> What is being asked
State how many lines in the records below contain the word "send". Nothing else is needed.

Information given: Begin

/-- R376, R387: the code of a port's state. -/
def portStateCode : PortState → Nat
  | .disabled => 0 | .down => 1 | .training => 2 | .up => 3 | .elecIdle => 4 | .recovery => 5 | .miswired => 6

/-- R355: the lane of the smallest eye margin reported, with its margin. -/
def worstLane (l : List (Nat × U32)) : Option (Nat × U32) :=
  l.foldl (fun m e => match m with
    | none => some e
    | some w => if e.2.toNat < w.2.toNat then some e else some w) none

/-- R355: an eye margin as a code of 1/256 of a unit interval. PRESUMED (log entry 72). -/
def marginCode (m : U32) : Nat := (List.range 256).foldl (fun n k => if fp32Code (numDiv (.fin false k 0) (.fin false 256 0)) ≤ m.toNat then k else n) 0

/-- R354, R355, R358: an EQ block of this module's for a lane. Which steps its receiver asks for is its own: a free value. -/
def eqBlock (s : State) (lane : Nat) (margin : U32) : U64 := makeControl 0x33 (lane + (freshNat s % 64) <<< 4 + marginCode margin <<< 16)

/-- R355: the EQ block that a port calls for: in a step window, for its worst lane while that is below EQ_MARGIN_MIN. -/
def eqCall (s : State) (x : Port) : Option U64 :=
  if x.eqWindow then
    match worstLane x.margins with
    | some w => if w.2.toNat < dictGet s keyEqMarginMin then some (eqBlock s w.1 w.2) else none
    | none => none
  else none

/-- R393: the GTC block of a control frame. -/
def gtcBlock (s : State) : U64 :=
  makeControl 0x2D (s.gtc.toNat % 2 ^ 40 + (if s.lockstep.aligned then (dictGet s keyLsHops % 64) <<< 40 + 1 <<< 46 else 63 <<< 40))

/-- R358: the STATUS block of a port. -/
def statusBlock (s : State) (p : Nat) : U64 :=
  makeControl 0x4B (portStateCode (getPort s.links p).state + (dictGet s (keyOf (0x4100 + p) 6) % 65536) <<< 8)

/-- R359: the ALIGN blocks of a control frame. -/
def alignBlocks (x : Port) (p : Nat) : List U64 := (List.range 16).map fun i => makeControl 0x1E (i + p <<< 4 + x.slot.toNat <<< 8)

/-- R406: the blocks of the messages that a control frame has room for, and what is left to send of each. -/
def takeMessages : Nat → List PortMessage → List U64 × List PortMessage
  | _, [] => ([], [])
  | room, m :: t =>
    if m.blocks.length ≤ room then
      let r := takeMessages (room - m.blocks.length) t
      (m.blocks ++ r.1, if m.copies ≤ 1 then r.2 else { m with copies := m.copies - 1 } :: r.2)
    else
      let r := takeMessages room t
      (r.1, m :: r.2)

/-- R406: SLIP and FAULT go before other messages; at most 8 LOCKSTEP blocks a control frame. -/
def frameMessages (l : List PortMessage) : List U64 × List PortMessage := takeMessages 8 (l.filter (·.urgent) ++ l.filter fun m => !m.urgent)

/-- R358, R359, R393, R406: a control frame sent: 16 ALIGN blocks, a GTC, a STATUS and an EQ block where one is called for, the LOCKSTEP
blocks of the messages it carries, and NOPs. -/
def controlFrame (s : State) (p : Nat) : State :=
  let x := getPort s.links p
  let eq := (eqCall s x).toList
  let ms := frameMessages x.messages
  let busy := [gtcBlock s, statusBlock s p] ++ eq ++ ms.1
  let blocks := alignBlocks x p ++ busy ++ List.replicate (16 - busy.length) (makeControl 0 0)
  { s with links := setPort s.links p { x with slot := x.slot + 1, messages := ms.2 }, out := s.out ++ blocks.map (fun b => Out.askuaControl p b)
           free := s.free + eq.length }

/-- R359: the control frame that is due before a data frame: every 128th slot carries one. -/
def controlSlot (s : State) (p : Nat) : State := if (getPort s.links p).slot.toNat % 128 = 0 then controlFrame s p else s
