-- ==== Sys2Proof/Machine/Towers.lean ====
section
/-! DEFINITION. The towers' controllers: a request taken at its port (R331, R332), the command order (R333), column commands
(R336), what a read decodes (R337 to R339), refresh stops and scrubbing (R341 to R344), and erasing (R347). -/

namespace Sys2Proof.Machine

/-- R306, R328, R329, R331: whether the controllers serve a request flit: a source with a port, an address of stacked memory at the
endpoint that serves it, and the reserved region for the caravanserai banks alone. -/
def smServes (f : Flit) : Bool :=
  (smPort f).isSome && decide (f.addr.toNat < stackedBytes) && flitDst f = stackEp f.addr.toNat
    && (!isReserved f.addr.toNat || smPort f = some 2)

/-- R309, R332: the answer of a write at its acceptance: WR_ACK where it asked for one, MGT_RSP for a management write. -/
def smAccepted (s : State) (f : Flit) : State :=
  if f.opcode = 0x11 then send s (mkResponse f 0x90 [] 0 false)
  else if f.ackReq then send s (mkResponse f 0x82 [] 0 false) else s

/-- R332, R348, R350: a request flit at a tower: queued, answered with ERR where the tower has failed or does not serve it, or left
waiting while the tower is not ready or its queue is full. MGT flits find room (R314). A wake of the tower's group starts for any
flit addressed to it. -/
def towerTake (s : State) (f : Flit) (net : Net) : State :=
  let pa := f.addr.toNat
  let q := placeOf pa
  let t := getTower s.stacked q.tower
  match t.state with
  | .failed => refuse { s with net := net } f
  | .ready =>
    if ¬ smServes f then refuse { s with net := net } f
    else
      let pc := getPc s.stacked q.tower (pcIndex q)
      if (64 ≤ pc.queue.length ∧ f.cls ≠ clsMgt) ∨ s.power.toSelfRefresh.getLsbD q.tower then s
      else
        let s1 := { s with net := net }
        let none_ := isWriteFlit f ∧ f.byteEn = 0
        let s2 := if none_ then s1 else
          let pc' := { pc with queue := pc.queue ++ [{ flit := f, port := (smPort f).getD 0, aged := false, opened := false }] }
          { s1 with stacked := setPc s1.stacked q.tower (pcIndex q) pc' }
        if isWriteFlit f then
          let kind := nodeKind f.srcX.val f.srcY.val
          smAccepted (if kind = .core ∨ kind = .askua ∨ kind = .fabric then invalidatePrefetch s2 pa else s2) f
        else s2
  | _ =>
    let d := 13 + q.tower / 2
    if t.state = .selfRefresh ∧ s.power.off.getLsbD d ∧ ¬ s.power.waking.getLsbD d then
      let s1 := dictSet s keyDomainOff ((BitVec.ofNat 24 (dictGet s keyDomainOff) &&& ~~~(1#24 <<< d)).toNat)
      smLineEvent { s1 with power := { s1.power with waking := s1.power.waking ||| (1#24 <<< d) } } q 0x1D pa
    else s

/-- R333: a request comes before another: lower class, then open row, then earlier arrival (the queue's order). -/
def smBefore (s : State) (pc : PseudoChannel) (a b : SmRequest) : Bool :=
  let open_ (r : SmRequest) : Bool :=
    mapGet none pc.openRows (bankIndex (placeOf r.flit.addr.toNat)) = some (placeOf r.flit.addr.toNat).row
  let ca := effectiveClass s a
  let cb := effectiveClass s b
  ca < cb || (ca = cb && open_ a && !open_ b)

/-- R333: the first eligible request of a queue, with its place: no earlier request, and no read under way, touches its line. -/
def smChoose (s : State) (pc : PseudoChannel) : Option (Nat × SmRequest) :=
  let eligible (e : SmRequest × Nat) : Bool :=
    !((pc.queue.take e.2).any fun r => r.flit.addr.toNat / 128 = e.1.flit.addr.toNat / 128)
      && !(pc.reading.any fun r => r.flit.addr.toNat / 128 = e.1.flit.addr.toNat / 128)
  match pc.queue.zipIdx.filter eligible with
  | [] => none
  | e :: t =>
    let b := t.foldl (fun (m : SmRequest × Nat) x => if smBefore s pc x.1 m.1 then x else m) e
    some (b.2, b.1)

/-- R333, R335, R336: a pseudo-channel's next command: PRECHARGE, ACTIVATE, or the column command of the first eligible
request. Of a read-modify-write this is the read of the line. -/
def smCommand (s : State) (t k c : Nat) : State :=
  let i := 2 * k + c
  let pc := getPc s.stacked t i
  if (getTower s.stacked t).state ≠ .ready then s
  else
    match smChoose s pc with
    | none => s
    | some (n, r) =>
      let q := placeOf r.flit.addr.toNat
      let b := bankIndex q
      match mapGet none pc.openRows b with
      | none =>
        let pc' := { pc with openRows := mapSet none pc.openRows b (some q.row), queue := listMod (fun r => { r with opened := true }) pc.queue n }
        smEvent { s with stacked := setPc s.stacked t i pc' } q r 0x13
      | some row =>
        if row ≠ q.row then
          smEvent { s with stacked := setPc s.stacked t i { pc with openRows := mapSet none pc.openRows b none } } q r 0x14
        else
          let rest := pc.queue.eraseIdx n
          let s0 := if r.opened then s else smEvent s q r 0x12
          if isWriteFlit r.flit ∧ ¬ needsRmw r.flit then
            smEvent { s0 with stacked := stackApply (setPc s.stacked t i { pc with queue := rest }) r.flit } q r 0x11
          else
            let s1 := smEvent { s0 with stacked := setPc s.stacked t i { pc with queue := rest, reading := pc.reading ++ [r] } } q r 0x10
            if isWriteFlit r.flit then smEvent s1 q r 0x15 else s1

/-- R339, R340: the data of a pseudo-channel's oldest read is decoded and handed to the crossing; of a read-modify-write the enabled
bytes are merged into it and the whole line is written (R336). -/
def smRead (s : State) (t k c : Nat) (low high : HalfRead) : State :=
  let i := 2 * k + c
  let pc := getPc s.stacked t i
  match pc.reading with
  | [] => s
  | r :: rest =>
    let pa := r.flit.addr.toNat / 128 * 128
    let q := placeOf pa
    let s1 := { s with stacked := setPc s.stacked t i { pc with reading := rest } }
    if isWriteFlit r.flit then
      let s2 := rewriteLine s1 q pa low high
      smEvent (smEvent { s2 with stacked := stackApply s2.stacked r.flit } q r 0x12) q r 0x11
    else
      let a := decodeHalf s1 q pa low
      let b := decodeHalf a.1 q (pa + 64) high
      send b.1 (mkResponse r.flit (if r.flit.cls = clsMgt then 0x90 else 0x81) (a.2.1 ++ b.2.1)
        ((if a.2.2 then 1 else 0) + (if b.2.2 then 2 else 0)) false)

/-- R342: lines of a pseudo-channel. -/
def pcLines : Nat := 9437184

/-- R342: the physical address of line `n` of a pseudo-channel, column fastest, then bank, row and stack ID. -/
def scrubLine (t k c n : Nat) : Nat :=
  lineOf { tower := t, ctl := k, pc := c, col := n % 8, bank := n / 8 % 16, row := n / 128 % 24576, sid := n / 128 / 24576 }

/-- R342: a complete pass: every pseudo-channel's pointer has wrapped as often as this one. DEDUCED (log entry 48). -/
def passComplete (m : Stacked) (wraps : Nat) : Bool :=
  (List.range 8).all fun t => (List.range 32).all fun i => wraps ≤ (getPc m t i).wraps

/-- R342: the pointer's line read, decoded and written back: corrected, or as stored poison; the pointer steps. -/
def scrub (s : State) (t k c : Nat) (low high : HalfRead) : State :=
  let i := 2 * k + c
  let pa := scrubLine t k c (getPc s.stacked t i).scrub
  let q := placeOf pa
  let s1 := smLineEvent (rewriteLine s q pa low high) q 0x19 pa
  let pc := getPc s1.stacked t i
  let n := pc.scrub + 1
  let pc' := if n = pcLines then { pc with scrub := 0, wraps := pc.wraps + 1 } else { pc with scrub := n }
  let s2 := { s1 with stacked := setPc s1.stacked t i pc' }
  if n = pcLines ∧ passComplete s2.stacked pc'.wraps then dictBump s2 keyScrubPasses 1 else s2

/-- R341: a stop of a pseudo-channel: every row closed, and where `sc`, a scrub. -/
def refreshStop (s : State) (t k c : Nat) (sc : Bool) (low high : HalfRead) : State :=
  let i := 2 * k + c
  let pc := getPc s.stacked t i
  let s1 := { s with stacked := setPc s.stacked t i { pc with openRows := [], stops := pc.stops + 1 } }
  if sc then scrub s1 t k c low high else s1

/-- R347: a tower's zero fill: every byte 0 with valid check symbols, no poison. -/
def zeroFill (m : Stacked) (t : Nat) : Stacked :=
  { m with bytes := m.bytes.filter fun b => (placeOf b.1).tower ≠ t
           poison := m.poison.filter fun b => (placeOf (64 * b.1)).tower ≠ t }

end Sys2Proof.Machine
end

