/-- R284: whether a ring serves claims of a core. -/
def claimRing (x : Ring) (r : Nat) (c : CoreId) : Bool := 2 ≤ r && ringEn x && ringConsumer x = 1 && ringFld x 24 7 = c.val

/-- R284: XGRN.QCLAIM: the entry leaves the pool for the claimer, and the copy is under way. DEDUCED (log entry 39). -/
def xQclaim (s : State) (c : CoreId) (t : ThreadId) (rd : Nat) (a b : U64) : XOut :=
  let th := getThread s c t
  let r := bits a.toNat 0 14
  let x := getRing s r
  if b.toNat % 64 ≠ 0 then xError s 0x06
  else
    match granuleBad th b.toNat 64 .store with
    | some v => .fault 7 v
    | none =>
      if ¬ claimRing x r c then xError s 0x25
      else if ringErr x ∨ ringCount x ≤ liveClaims x then (if a.getLsbD 31 then xError s 0x24 else .wait)
      else
        match x.pool with
        | [] => .wait
        | e :: rest =>
          let k : Claim := { core := c, thread := t, dest := b.toNat, rd := rd, entry := e }
          .flight (setRing s r { x with pool := rest, claims := x.claims ++ [k] })

/-- R286: XGRN.QDONE: the entry is on its way to the ring. -/
def xQdone (s : State) (c : CoreId) (t : ThreadId) (rd : Nat) (a b : U64) : XOut :=
  let th := getThread s c t
  let r := bits a.toNat 0 14
  let x := getRing s r
  match granuleBad th b.toNat 64 .load with
  | some v => .fault 5 v
  | none =>
    if r < 2 ∨ ¬ ringEn x ∨ ringProducer x ≠ 1 ∨ (ringFld x 16 7 ≠ c.val ∧ ringFld x 16 7 ≠ 0x7F) then xDone s 0x25
    else if ringErr x ∨ ¬ ringRoom x then .wait
    else
      let m := (getCore s c).mem
      let e := coreRead m b.toNat 64
      let poison := rangePoison m { base := b.toNat, rowBytes := 64, pitch := 0, rows := 1 }
      let p : Post := { poster := some (c, t, rd), ack := none, bytes := e, poison := poison }
      .flight (submitPost (setRing s r { x with posts := x.posts ++ [p] }) (Fin.ofNat 16384 r) x (livePosts x) e poison)

/-- R217: a thread's handles released: each read hold ends, each write hold ends with its range left not complete, with an entry. -/
def releaseHandles (s : State) (c : CoreId) (t : ThreadId) : State :=
  let k := getCore s c
  let mine (h : Hold) : Bool := match h.owner with | .thread u _ => u = t | _ => false
  let s1 := setCore s c { k with mem := { k.mem with holds := k.mem.holds.filter fun h => !mine h } }
  (k.mem.holds.filter fun h => mine h && h.write).foldl (fun s h =>
    logEntry s 2 0x6004 1 c.val (packData [(8, t.val), (32, h.range.base)])) s1

/-- R217: a thread stopped. -/
def stopThread (s : State) (c : CoreId) (t : ThreadId) : State :=
  modThread (releaseHandles s c t) c t fun x => { x with state := .idle, wfi := false, issued := false, tagged := false, stopping := false }

/-- R217: XGRN.TSTART. -/
def xTstart (s : State) (c : CoreId) (a b : U64) : XOut :=
  if 4 ≤ a.toNat then xDone s 0x27
  else
    let u : ThreadId := Fin.ofNat 4 a.toNat
    if (getThread s c u).state ≠ .idle then xDone s 0x27
    else xDone (setThread s c u { pc := b &&& ~~~ (1 : U64), machine := true, state := .ready }) 0

/-- R217: XGRN.TSTOP of another thread; a thread that stops itself does so once the command retires. -/
def xTstop (s : State) (c : CoreId) (t : ThreadId) (a : U64) : XOut :=
  if 4 ≤ a.toNat then xDone s 0x27
  else
    let u : ThreadId := Fin.ofNat 4 a.toNat
    if u = t ∨ (getThread s c u).inFlight then xDone (modThread s c u fun x => { x with stopping := true }) 0
    else xDone (stopThread s c u) 0

/-- R217: XGRN.TSIG. -/
def xTsig (s : State) (c : CoreId) (t : ThreadId) (a : U64) : XOut :=
  if 4 ≤ a.toNat ∨ a.toNat = t.val then xDone s 0x27
  else xDone (modThread s c (Fin.ofNat 4 a.toNat) fun x => { x with csr := { x.csr with msip := true } }) 0

/-- R208: a command by its code. -/
def xRun (s : State) (c : CoreId) (t : ThreadId) (fn rd : Nat) (a b : U64) : XOut :=
  match fn with
  | 0 => xPush s c t a b
  | 1 => xStat s c a
  | 2 => xHclr (a.getLsbD 4) s c a
  | 64 => xOpen true s c t a b
  | 65 => xOpen false s c t a b
  | 66 => xClose s c t a
  | 67 => xRwait s c t a b
  | 128 => if a = 1 then xResume s c b else if a = 2 then xDiscard s c b else xArm s c t a b
  | 129 => xCvWait s c a
  | 130 => xCvMark s c a b
  | 192 => xQclaim s c t rd a b
  | 193 => xQdone s c t rd a b
  | 257 => xTstart s c a b
  | 258 => xTstop s c t a
  | 259 => xTsig s c t a
  | _ => xDone s 0

/-- R203: whether a command waits TASK-class: a caravan's own class for XGRN.CVWAIT, else funct7[0]. -/
def waitsTask (s : State) (fn : Nat) (task : Bool) (a : U64) : Bool :=
  if fn = 129 then (match cvNumber a with | some v => (cvDesc (getCv s v.val).desc).task | none => false) else task

/-- A command retires: rd takes its value, YIELD gives up the core, and a thread that was told to stop does. -/
def xRetire (s : State) (c : CoreId) (t : ThreadId) (fn rd : Nat) (i : InsnInfo) (v : U64) : State :=
  let x := getThread s c t
  let s1 := modThread s c t fun x => if fn = 256 then x else regSet x rd v
  let s2 := retireInsn s1 c t i (x.pc + 4)
  let s3 := modThread s2 c t fun x => { x with inFlight := false, state := if fn = 256 then .ready else x.state }
  if (getThread s3 c t).stopping then stopThread s3 c t else s3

Information given: End

> Output
4